■ Exercise
Within the records below is a range that opens at the line with "else if code = 1" and closes at the line with "def bits8 (b". Return that range word for word, both ends included, and only that range.
---------- Supplied material
/-- A write to any word of a FEED page. -/
def feedHandler (w : Writer) (p : Fin 8) (wd : Nat) (v : Word) (s : State) : Handler :=
  if wd = 2 then feedCtrl w p v s else feedWord w p wd v s

/-- FEED_ENABLE (R49). -/
def execFeedEnable (w : Writer) (p : Fin 8) (v : Word) (s : State) : Host.Outcome State Fault Refusal :=
  done s (guarded w (20 + p.val) 2 (forceBit v 0 true) (feedCtrl w p (forceBit v 0 true) s) s)

/-- FEED_DISABLE (R58, R75). -/
def execFeedDisable (w : Writer) (p : Fin 8) (v : Word) (s : State) : Host.Outcome State Fault Refusal :=
  done s (guarded w (20 + p.val) 2 (forceBit v 0 false) (feedCtrl w p (forceBit v 0 false) s) s)

/-- LANE_TRAIN (R55). -/
def execLaneTrain (w : Writer) (p : Fin 8) (v : Word) (s : State) : Host.Outcome State Fault Refusal :=
  done s (guarded w (20 + p.val) 2 (forceBit v 1 true) (feedCtrl w p (forceBit v 1 true) s) s)

/-- LANE_GO (R57). -/
def execLaneGo (w : Writer) (p : Fin 8) (v : Word) (s : State) : Host.Outcome State Fault Refusal :=
  done s (guarded w (20 + p.val) 2 (forceBit v 2 true) (feedCtrl w p (forceBit v 2 true) s) s)

/-- WAITCLK_COUNT_DONE (R55 step 2): the period is within 1 % of the implied clock, or not. -/
def execWaitclkCountDone (p : Fin 8) (inTol : Bool) (s : State) : Host.Outcome State Fault Refusal :=
  done s (if s.lane p.val = 1 then (if inTol then s.setLane p 2 else s.laneFail p eCONFIG) else s)

/-- WAITCLK_GAP (R55): the count of step 2 starts again from 0. The count is the measurement that WAITCLK_COUNT_DONE
brings, so the lane stays in WAITCLK and its timer runs on. -/
def execWaitclkGap (p : Fin 8) (s : State) : Host.Outcome State Fault Refusal :=
  done s (if s.lane p.val = 1 then s.setLane p 1 else s)

/-- The longest run of ones, the lowest first among equals, as start and length: `i` is the position, `run` the length of
the run that ends before it. -/
def longestRun : List Bool → Nat → Nat → Nat × Nat → Nat × Nat
  | [], _, _, best => best
  | b :: r, i, run, best =>
    let n := if b then run + 1 else 0
    longestRun r (i + 1) n (if best.2 < n then (i + 1 - n, n) else best)

/-- DSTEP from the 64 tests (R55 step 4), none when the longest run is under 8 steps. -/
def chooseStep (ok : BitVec 64) : Option Nat :=
  if ok = BitVec.allOnes 64 then some 32
  else
    let r := longestRun ((List.range 64).map fun i => ok.getLsbD i) 0 0 (0, 0)
    if r.2 < 8 then none else some (r.1 + (r.2 - 1) / 2)

/-- SWEEP_DONE (R55 steps 3 and 4). -/
def execSweepDone (p : Fin 8) (ok : BitVec 64) (s : State) : Host.Outcome State Fault Refusal :=
  done s (if s.lane p.val = 2 then
      match chooseStep ok with
      | none => s.laneFail p eTIMEOUT
      | some d => ((s.setF (fdKey p.val 3) 11 6 d).setLane p 3).setFeed p
          { s.feed p with wordCnt := 0, rotCand := 255, confirming := false }
    else s)

/-- The training pattern of a format (R55, R53). -/
def trainPattern (f : Nat) : BitVec 8 := if f = 7 then 0xF0 else 0xB8

/-- The rotations of the pattern that a word matches: bit r for the rotation to the left by r. That WROT counts rotations of the
pattern to the left is the model's choice (DESIGN CHOICE, log 63). -/
def matchRot (pat b : BitVec 8) : BitVec 8 :=
  BitVec.ofNat 8 ((List.range 8).foldl (fun a r => if b = pat.rotateLeft r then a + 2 ^ r else a) 0)

/-- The lowest bit that is 1. -/
def lowBit (b : BitVec 8) : Nat := ((List.range 8).filter fun i => b.getLsbD i).headD 0

/-- ALIGN_DONE (R55 step 5): 64 words matched one rotation. -/
def execAlignDone (p : Fin 8) (s : State) : Host.Outcome State Fault Refusal :=
  let x := s.feed p
  done s (if s.lane p.val = 3 ∧ x.confirming = false ∧ 64 ≤ x.wordCnt then
      (s.setF (fdKey p.val 3) 5 3 (lowBit x.rotCand)).setFeed p { x with confirming := true, wordCnt := 0 }
    else s)

/-- TRAIN_CONFIRM_DONE (R55 step 6); under the legacy sample input GO is armed at once (10 R360). -/
def execTrainConfirmDone (p : Fin 8) (s : State) : Host.Outcome State Fault Refusal :=
  let x := s.feed p
  done s (if s.lane p.val = 3 ∧ x.confirming = true ∧ 1024 ≤ x.wordCnt then
      ((s.setLane p 4).setFeed p
        { x with confirming := false, timerOn := false
                 goArmed := p.val == 0 && s.legacyDual && s.bit (pg lwinPage 0o30) 17 }).raise (20 + p.val) 0
    else s)

/-- TRAIN_TIMEOUT (R56): the timer runs from TRAIN until LOCKED, FAIL or DOWN. -/
def execTrainTimeout (p : Fin 8) (s : State) : Host.Outcome State Fault Refusal :=
  done s (if (s.feed p).timerOn then s.laneFail p eTIMEOUT else s)

/-- A port of the pair loses its clock (R58). -/
def State.portDown (s : State) (p : Fin 8) : State :=
  if 2 ≤ s.lane p.val ∧ s.lane p.val ≤ 5 then
    ((s.setLane p 6).setFeed p { s.feed p with goArmed := false, timerOn := false, confirming := false }).raise (20 + p.val) 2
  else s

/-- CLOCK_LOSS (R58): both ports of the pair. -/
def execClockLoss (m : Fin 4) (s : State) : Host.Outcome State Fault Refusal :=
  done s ((s.portDown ⟨2 * m.val, by omega⟩).portDown ⟨2 * m.val + 1, by omega⟩)

/-! ### A lane word in DATA: samples and the conditioning chain -/

/-- The odd level of an n-bit component (R51). -/
def levelOf (code n u : Nat) : Int :=
  if n = 1 then 1 - 2 * (u : Int)
  else if code = 0 then 2 * signedOf n u + 1
  else if code = 1 then (if u / 2 ^ (n - 1) % 2 = 1 then -(2 * ((u % 2 ^ (n - 1) : Nat) : Int) + 1)
    else 2 * ((u % 2 ^ (n - 1) : Nat) : Int) + 1)
  else 2 * (u : Int) - (2 ^ n - 1)

/-- Bits hi to lo of a lane word. -/
def bits8 (b : BitVec 8) (hi lo : Nat) : Nat := b.toNat / 2 ^ lo % 2 ^ (hi - lo + 1)

/-- The samples of a lane word in time order, as levels (R50, R51); a real sample has its value in the first component. -/
def laneSamples (f code : Nat) (b : BitVec 8) : List (Int × Int) :=
  if f = 0 then (List.range 4).map fun i => (levelOf code 1 (bits8 b (7 - 2 * i) (7 - 2 * i)), levelOf code 1 (bits8 b (6 - 2 * i) (6 - 2 * i)))
  else if f = 1 then (List.range 2).map fun i => (levelOf code 2 (bits8 b (7 - 4 * i) (6 - 4 * i)), levelOf code 2 (bits8 b (5 - 4 * i) (4 - 4 * i)))
  else if f = 2 then [(levelOf code 3 (bits8 b 7 5), levelOf code 3 (bits8 b 4 2))]
  else if f = 3 then [(levelOf code 4 (bits8 b 7 4), levelOf code 4 (bits8 b 3 0))]
  else if f = 4 then (List.range 4).map fun i => (levelOf code 2 (bits8 b (7 - 2 * i) (6 - 2 * i)), 0)
  else if f = 5 then [(levelOf code 4 (bits8 b 7 4), 0), (levelOf code 4 (bits8 b 3 0), 0)]
  else if f = 6 then [(levelOf code 8 b.toNat, 0)]
  else (List.range 4).map fun i => (levelOf 1 2 (2 * bits8 b (7 - i) (7 - i) + bits8 b (3 - i) (3 - i)), 0)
--------------------
■ Reply to the task
  else if code = 1 then (if u / 2 ^ (n - 1) % 2 = 1 then -(2 * ((u % 2 ^ (n - 1) : Nat) : Int) + 1)
    else 2 * ((u % 2 ^ (n - 1) : Nat) : Int) + 1)
  else 2 * (u : Int) - (2 ^ n - 1)

/-- Bits hi to lo of a lane word. -/
def bits8 (b : BitVec 8) (hi lo : Nat) : Nat := b.toNat / 2 ^ lo % 2 ^ (hi - lo + 1)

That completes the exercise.